- EXERCISE BRIEF
Find the line with "s.engine = .busy w snapshot → (¬" and the line with "decodes to then" in the entries below; output exactly those two lines, every line between them, and no others.

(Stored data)
-- -- --

-- ==== Sys2Proof/Machine/Port.lean ====
section
/-! DEFINITION. The host's accesses: the address map (spec 20_memory R50), reads and writes (R53 to R57), the bus rules
while a command is busy (70_reset_and_hazards R240, R241), and the CTRL actions (10_state R24). -/

namespace Sys2Proof.Machine

/-- The registers of the map (20_memory R50). -/
inductive Reg where
  | cmd | status | ctrl | errCode | errPos | errVal
  | len (b : Buf)
  | padCnt | totalBytes | convBytes
  | cap (b : Buf)
deriving DecidableEq, Repr

/-- The register at each offset (20_memory R50). -/
def regMap : List (Nat × Reg) :=
  [ (0x00, .cmd),
    (0x04, .status),
    (0x08, .ctrl),
    (0x0C, .errCode),
    (0x10, .errPos),
    (0x14, .errVal),
    (0x20, .len .byt),
    (0x24, .len .bit),
    (0x28, .len .sym),
    (0x2C, .len .chr),
    (0x30, .len .code),
    (0x34, .len .pkb),
    (0x38, .padCnt),
    (0x40, .totalBytes),
    (0x44, .convBytes),
    (0x80, .cap .byt),
    (0x84, .cap .bit),
    (0x88, .cap .sym),
    (0x8C, .cap .chr),
    (0x90, .cap .code),
    (0x94, .cap .pkb) ]

/-- What lies at an offset. -/
inductive Loc where
  | reg (r : Reg)
  | hist (b : Nat)
  | map (b : Nat)
  | dict (c : Nat)
  /-- A slot of a buffer's window, whether or not the element exists. -/
  | elem (b : Buf) (i : Nat)
  | unmapped
deriving DecidableEq, Repr

/-- The buffer whose window is number `k`: its base is `k * 2^24` (20_memory R50). -/
def windowBuf (k : Nat) : Option Buf :=
  match k with
  | 1 => some .byt
  | 2 => some .bit
  | 3 => some .sym
  | 4 => some .chr
  | 5 => some .code
  | 6 => some .pkb
  | _ => none

/-- The address map, for an offset that is a multiple of 4 (20_memory R50). -/
def locate (off : Nat) : Loc :=
  match regMap.lookup off with
  | some r => .reg r
  | none =>
    if 0x1000 ≤ off ∧ off < 0x1000 + 4 * 256 then .hist ((off - 0x1000) / 4)
    else if 0x2000 ≤ off ∧ off < 0x2000 + 4 * 256 then .map ((off - 0x2000) / 4)
    else if 0x4000 ≤ off ∧ off < 0x4000 + 4 * 1024 then .dict ((off - 0x4000) / 4)
    else
      match windowBuf (off / 2 ^ 24) with
      | some b => .elem b (off % 2 ^ 24 / 4)
      | none => .unmapped

/-- The committed value of a register (10_state R21 to R29, 20_memory R53). CTRL reads 0. -/
def State.readReg (s : State) : Reg → Word
  | .cmd => s.cmd
  | .status => s.status
  | .ctrl => 0
  | .errCode => s.errCode
  | .errPos => s.errPos
  | .errVal => s.errVal
  | .len b => s.data.len b
  | .padCnt => s.data.padCnt
  | .totalBytes => s.data.totalBytes
  | .convBytes => s.data.convBytes
  | .cap b => BitVec.ofNat 32 (s.params.cap b)

/-- The committed value at a location; an element at or past the capacity and an unmapped offset read 0
(20_memory R53, R54, R56, R57). -/
def State.committed (s : State) : Loc → Word
  | .reg r => s.readReg r
  | .hist b => s.data.mem.histAt b
  | .map b => mapEntryWord (s.data.mem.mapAt b)
  | .dict c => dictEntryWord (s.data.mem.dictAt c)
  | .elem b i => if i < s.params.cap b then s.data.mem.elem b i else 0
  | .unmapped => 0

/-- The destination a location belongs to, for the `writes` column of 30_encoding R74. An element at or past the capacity
belongs to none. -/
def destOf (p : Params) : Loc → Option Dest
  | .reg (.len b) => some (.len b)
  | .reg .padCnt => some .padCnt
  | .reg .totalBytes => some .totalBytes
  | .reg .convBytes => some .convBytes
  | .hist _ => some .hist
  | .elem b i => if i < p.cap b then some (.buf b) else none
  | .reg .cmd | .reg .status | .reg .ctrl | .reg .errCode | .reg .errPos | .reg .errVal | .reg (.cap _) | .map _
  | .dict _ | .unmapped => none

/-- Whether the command in flight writes this location, by the `writes` column of 30_encoding R74
(70_reset_and_hazards R241; log 6). An illegal word writes none of them. -/
def State.unreliable (s : State) (l : Loc) : Bool :=
  match s.fetch, destOf s.params l with
  | .command i, some d => (writesOf i).contains d
  | _, _ => false

/-- The width of what lies at a location (00_scope R7). -/
def widthOf : Loc → Nat
  | .elem .bit _ => 1
  | .elem .code _ => 10
  | .elem .byt _ | .elem .sym _ | .elem .chr _ | .elem .pkb _ => 8
  | .reg _ | .hist _ | .map _ | .dict _ | .unmapped => 32

/-- The word answered to the host. -/
def State.reply (s : State) (v : Word) : State := { s with replies := s.replies ++ [v] }

/-- A host read (20_memory R53, R54, R56, R57, R60). While the engine is busy, a read of what the running command writes
answers an arbitrary value of its width (70_reset_and_hazards R241, 93 I3; log 6). -/
def State.hostRead (s : State) (l : Loc) : State :=
  if s.unreliable l then s.draw.reply (((Config.busyRead s.draws).setWidth (widthOf l)).setWidth 32)
  else s.reply (s.committed l)

/-- A write to CTRL: SRST resets at any time and wins over ABORT; ABORT sets ABORT_REQ while the engine is busy
(10_state R24, 60_exceptions R212 item 1, 70_reset_and_hazards R231). -/
def State.writeCtrl (s : State) (v : Word) : State :=
  if v.getLsbD 1 then s.toReset
  else
    match s.engine with
    | .busy _ _ => if v.getLsbD 0 then { s with abortReq := true } else s
    | .idle => s

/-- A write while the engine is idle to anything but CTRL (20_memory R53 to R57). Writes to read-only registers and to
unmapped offsets are ignored. -/
def State.writeIdle (s : State) (l : Loc) (v : Word) : State :=
  match l with
  | .reg .cmd => s.issue v
  | .reg (.len b) => { s with data := s.data.setLen b (clampLen (s.params.cap b) v) }
  | .reg .padCnt => { s with data := { s.data with padCnt := v } }
  | .map b => { s with data := { s.data with mem := s.data.mem.setMap b (mapEntryOf v) } }
  | .dict c => { s with data := { s.data with mem := s.data.mem.setDict c (dictEntryOf v) } }
  | .elem b i =>
    if i < s.params.cap b then { s with data := { s.data with mem := s.data.mem.setElem b i v } } else s
  | .reg .status | .reg .ctrl | .reg .errCode | .reg .errPos | .reg .errVal | .reg .totalBytes | .reg .convBytes
  | .reg (.cap _) | .hist _ | .unmapped => s

/-- A host write: CTRL acts at any time; every other write is ignored while the engine is busy
(70_reset_and_hazards R240). -/
def State.hostWrite (s : State) (l : Loc) (v : Word) : State :=
  if l = .reg .ctrl then s.writeCtrl v
  else
    match s.engine with
    | .busy _ _ => s
    | .idle => s.writeIdle l v

/-- Whether an access touches the block's window of 2^27 bytes at BASE (20_memory R50). -/
def inWindow (p : Params) (a : Access) : Bool :=
  decide (p.base < a.addr + a.bytes) && decide (a.addr < p.base + 2 ^ 27)

/-- A host access. One that does not touch the window does not reach the block (log 10). One that is not an aligned word
is refused (20_memory R52, 93 I1; log 11). -/
def State.access (s : State) (a : Access) : Host.Outcome State Fault Refusal :=
  if !inWindow s.params a then .next s
  else if !a.widthOk then .refused .accessNotWord
  else if !a.aligned then .refused .accessMisaligned
  else
    match a with
    | .read addr _ => .next (s.hostRead (locate (addr - s.params.base)))
    | .write addr _ v => .next (s.hostWrite (locate (addr - s.params.base)) v)

end Sys2Proof.Machine
end

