-- ==== Sys2Proof/Certificates/Slice0/Obligations.lean ====
section
/-! DEFINITION. The statements for the provers. -/

open Sys2Proof Sys2Proof.Machine

/-! ### Encoding -/

/-- The table of command words (30_encoding R80): each word decodes to its command, as an opcode-table row and as a word. -/
def Obligations.CommandWordsDecodeToTheirRows : Prop :=
  ∀ e ∈ [(0x00000001, Instr.norm), (0x00000002, .valid), (0x00000003, .remap), (0x00000010, .ser),
      (0x00000011, .deserTrunc), (0x00000111, .deserPadb), (0x00000012, .pad8), (0x00000112, .pad5), (0x00000212, .pad10),
      (0x00000013, .trim), (0x00000014, .a2b), (0x00000015, .b2a), (0x00000020, .cenc), (0x00000021, .cdec),
      (0x00000030, .senc), (0x00000031, .sdec), (0x00000040, .pack), (0x00000041, .unpack), (0x00000042, .blkenc),
      (0x00000043, .blkdec), (0x00000044, .bcomp), (0x00000045, .bdecomp)],
    decode (BitVec.ofNat 32 e.1) = .ok e.2 ∧ decodeTableWord 32 e.1 = some e.2

/-- 30_encoding R77: over all words, a word decodes to a command exactly when RSVD is 0, OPC is the command's and MODE is
the command's; equivalently, when the word under the mask 0xFFFF_FFFF is the command's word. So decoding and encoding agree in
both directions. -/
def Obligations.DecodeAcceptsExactlyTheEncodings : Prop :=
  ∀ (w : Word) (i : Instr),
    (decode w = .ok i ↔ w.extractLsb' 12 20 = 0 ∧ w.extractLsb' 0 8 = i.opc ∧ w.extractLsb' 8 4 = i.mode) ∧
      (decode w = .ok i ↔ w &&& 0xFFFFFFFF#32 = encode i)

/-- 30_encoding R76 (with the order of R73): which words are illegal, and which of the three checks refuses each. -/
def Obligations.IllegalWordsAreRefusedInDecodeOrder : Prop :=
  ∀ w : Word,
    let rsvd := (w.extractLsb' 12 20).toNat
    let mode := (w.extractLsb' 8 4).toNat
    let opc := (w.extractLsb' 0 8).toNat
    let unlisted := opc = 0 ∨ (0x04 ≤ opc ∧ opc ≤ 0x0F) ∨ (0x16 ≤ opc ∧ opc ≤ 0x1F) ∨ (0x22 ≤ opc ∧ opc ≤ 0x2F) ∨
      (0x32 ≤ opc ∧ opc ≤ 0x3F) ∨ (0x46 ≤ opc ∧ opc ≤ 0xFF)
    let modeTooBig := (if opc = 0x11 then 1 else if opc = 0x12 then 2 else 0) < mode
    (decode w = .error .reservedBits ↔ rsvd ≠ 0) ∧
      (decode w = .error .unknownOpcode ↔ rsvd = 0 ∧ unlisted) ∧
      (decode w = .error .illegalMode ↔ rsvd = 0 ∧ ¬ unlisted ∧ modeTooBig)

/-! ### The step -/

/-- When the engine's turn is next and the command in flight decodes to `i`, a step is `exec i` on the state with that event
taken, and the operands are the snapshot. The engine's turn is next when it is listed first, or when nothing is listed (log
2). An idle engine waits, and all state is kept (60_exceptions R225). -/
def Obligations.EngineTurnRunsTheDecodedCommand : Prop :=
  (∀ (s : State) (w : Word) (snapshot : Data) (i : Instr), s.engine = .busy w snapshot → decode w = .ok i →
      step (s.withEvent .engine) = exec i s ∧ (s.inbox = [] → step s = exec i s) ∧ s.operands = snapshot) ∧
    ∀ s : State, s.engine = .idle → step (s.withEvent .engine) = .next s ∧ (s.inbox = [] → step s = .next s)

/-- 30_encoding R73, 60_exceptions R207 item 1: on the engine's turn an illegal word ends with ILLEGAL_CMD(0, w), whether or
not an abort is requested, and changes nothing but STATUS, the error registers and the engine's state. That the turn is where
"at once" falls is the model's choice (log 9). -/
def Obligations.IllegalWordEndsWithIllegalCmd : Prop :=
  ∀ (s : State) (w : Word) (snapshot : Data),
    s.engine = .busy w snapshot → (¬ ∃ i, w = encode i) →
      ∃ t, step (s.withEvent .engine) = .next t ∧ EndsInError s t .illegalCmd 0 w.toNat ∧ t.draws = s.draws

/-- 30_encoding R70: a host write to CMD while the engine is idle issues the word in one step. A command that the word
decodes to then runs on the data as they were at the issue, whatever the host writes meanwhile, and ends. While the engine is
busy a write to CMD is ignored. -/
def Obligations.CmdWriteIssuesOnlyWhileIdle : Prop :=
  ∀ (s : State) (w : Word), s.params.baseOk = true →
    (s.engine = .idle →
      ∃ t, step (s.withWrite 0 w) = .next t ∧
        t = { s with
          cmd := w, status := 1, errCode := 0, errPos := 0, errVal := 0, engine := .busy w s.data, abortReq := false } ∧
        t.operands = s.data ∧
        ∀ i, decode w = .ok i →
          step (t.withEvent .engine) = exec i t ∧
            ∃ u, exec i t = .next u ∧ u.engine = .idle ∧ (u.status = 2 ∨ u.status = 6)) ∧
      (∀ v snapshot, s.engine = .busy v snapshot → step (s.withWrite 0 w) = .next s)

/-! ### The port -/

/-- 70_reset_and_hazards R240: while the engine is busy every host write but one to CTRL is ignored. -/
def Obligations.BusyEngineIgnoresWrites : Prop :=
  ∀ (s : State) (w : Word) (snapshot : Data) (off : Nat) (v : Word),
    s.params.baseOk = true → s.engine = .busy w snapshot → WordOffset off → off ≠ 0x08 →
      step (s.withWrite off v) = .next s

/-- 20_memory R52, 93 I1: an access that touches the window and is not an aligned word is refused, a wrong width first. -/
def Obligations.OnlyAlignedWordsAreAdmitted : Prop :=
  ∀ (s : State) (a : Access), s.params.base < a.addr + a.bytes → a.addr < s.params.base + 2 ^ 27 →
    (a.bytes ≠ 4 → step (s.withEvent (.access a)) = .refused .accessNotWord) ∧
      (a.bytes = 4 → a.addr % 4 ≠ 0 → step (s.withEvent (.access a)) = .refused .accessMisaligned)

/-- 20_memory R60: a host read of any word, at any time, is answered with one word and changes nothing else (`draws` counts
the free values used, log 6). -/
def Obligations.ReadsHaveNoSideEffects : Prop :=
  ∀ (s : State) (off : Nat), s.params.baseOk = true → WordOffset off →
    ∃ v n, step (s.withRead off) = .next { s with replies := s.replies ++ [v], draws := n }

/-- 20_memory R53: what a read of each register answers while the engine is idle. -/
def Obligations.RegisterReadsAnswerTheirValues : Prop :=
  ∀ s : State, s.params.baseOk = true → s.engine = .idle →
    ∀ e ∈ [(0x00, s.cmd), (0x04, s.status), (0x08, 0), (0x0C, s.errCode), (0x10, s.errPos), (0x14, s.errVal),
        (0x20, s.data.lenByt), (0x24, s.data.lenBit), (0x28, s.data.lenSym), (0x2C, s.data.lenChr), (0x30, s.data.lenCode),
        (0x34, s.data.lenPkb), (0x38, s.data.padCnt), (0x40, s.data.totalBytes), (0x44, s.data.convBytes),
        (0x80, BitVec.ofNat 32 s.params.capByt), (0x84, BitVec.ofNat 32 s.params.capBit),
        (0x88, BitVec.ofNat 32 s.params.capSym), (0x8C, BitVec.ofNat 32 s.params.capChr),
        (0x90, BitVec.ofNat 32 s.params.capCode), (0x94, BitVec.ofNat 32 s.params.capPkb)],
      step (s.withRead e.1) = .next { s with replies := s.replies ++ [e.2] }

/-- 20_memory R56, with R53 and R57: unmapped offsets read 0 and ignore writes, and writes to the read-only registers and to
HIST are ignored, at any time. -/
def Obligations.UnmappedAndReadOnlyOffsets : Prop :=
  ∀ (s : State) (off : Nat) (v : Word), s.params.baseOk = true →
    (WordOffset off → ¬ MappedOffset off →
      step (s.withRead off) = .next { s with replies := s.replies ++ [0] } ∧ step (s.withWrite off v) = .next s) ∧
    (off ∈ [0x04, 0x0C, 0x10, 0x14, 0x40, 0x44, 0x80, 0x84, 0x88, 0x8C, 0x90, 0x94] ∨ (∃ b < 256, off = 0x1000 + 4 * b) →
      step (s.withWrite off v) = .next s)

/-- 10_state R26, R27: a host write of `v` to a length register, while the engine is idle, stores min(v, CAP_X), as the next
read of it answers, and a write to PAD_CNT stores any 32-bit value; nothing else changes. All seven are 0 after reset. -/
def Obligations.LengthWritesAreClamped : Prop :=
  (∀ (s : State) (v : Word), s.params.wf = true → s.engine = .idle →
    (∀ b, ∃ t, step (s.withWrite (lenOffset b) v) = .next t ∧
      (t.data.len b).toNat = min v.toNat (s.params.cap b) ∧
      (∀ c, c ≠ b → t.data.len c = s.data.len c) ∧
      t = { s with data := t.data } ∧ t.data.padCnt = s.data.padCnt ∧ t.data.totalBytes = s.data.totalBytes ∧
      t.data.convBytes = s.data.convBytes ∧ t.data.mem = s.data.mem ∧
      step (t.withRead (lenOffset b)) = .next { t with replies := t.replies ++ [t.data.len b] }) ∧
    step (s.withWrite 0x38 v) = .next { s with data := { s.data with padCnt := v } }) ∧
  (∀ b, State.reset.data.len b = 0) ∧ State.reset.data.padCnt = 0

/-- 20_memory R54, R55: a host read of an element that exists answers it, whether or not it lies below the length, and a host
write stores the low E_X bits of the value, changes no other element and nothing else, so that the element then reads as
those bits. A slot at or past the capacity reads 0 and ignores writes. -/
def Obligations.ElementWritesKeepTheLowBits : Prop :=
  ∀ (s : State) (b : Buf) (i : Nat) (v : Word), s.params.wf = true → s.engine = .idle → i < 2 ^ 22 →
    (i < s.params.cap b →
      step (s.withRead (windowBase b + 4 * i)) = .next { s with replies := s.replies ++ [s.data.mem.elem b i] } ∧
      ∃ t, step (s.withWrite (windowBase b + 4 * i) v) = .next t ∧
        t.data.mem.elem b i = BitVec.ofNat 32 (v.toNat % 2 ^ elemWidth b) ∧
        (∀ c j, (c ≠ b ∨ j ≠ i) → t.data.mem.elem c j = s.data.mem.elem c j) ∧
        t.data.mem.hist = s.data.mem.hist ∧ t.data.mem.map = s.data.mem.map ∧ t.data.mem.dict = s.data.mem.dict ∧
        t = { s with data := { s.data with mem := t.data.mem } } ∧
        step (t.withRead (windowBase b + 4 * i)) =
          .next { t with replies := t.replies ++ [t.data.mem.elem b i] }) ∧
      (s.params.cap b ≤ i →
        step (s.withWrite (windowBase b + 4 * i) v) = .next s ∧
          step (s.withRead (windowBase b + 4 * i)) = .next { s with replies := s.replies ++ [0] })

-- -- --

- ANSWER TO THIS EXERCISE
    s.engine = .busy w snapshot → (¬ ∃ i, w = encode i) →
      ∃ t, step (s.withEvent .engine) = .next t ∧ EndsInError s t .illegalCmd 0 w.toNat ∧ t.draws = s.draws

/-- 30_encoding R70: a host write to CMD while the engine is idle issues the word in one step. A command that the word
decodes to then runs on the data as they were at the issue, whatever the host writes meanwhile, and ends. While the engine is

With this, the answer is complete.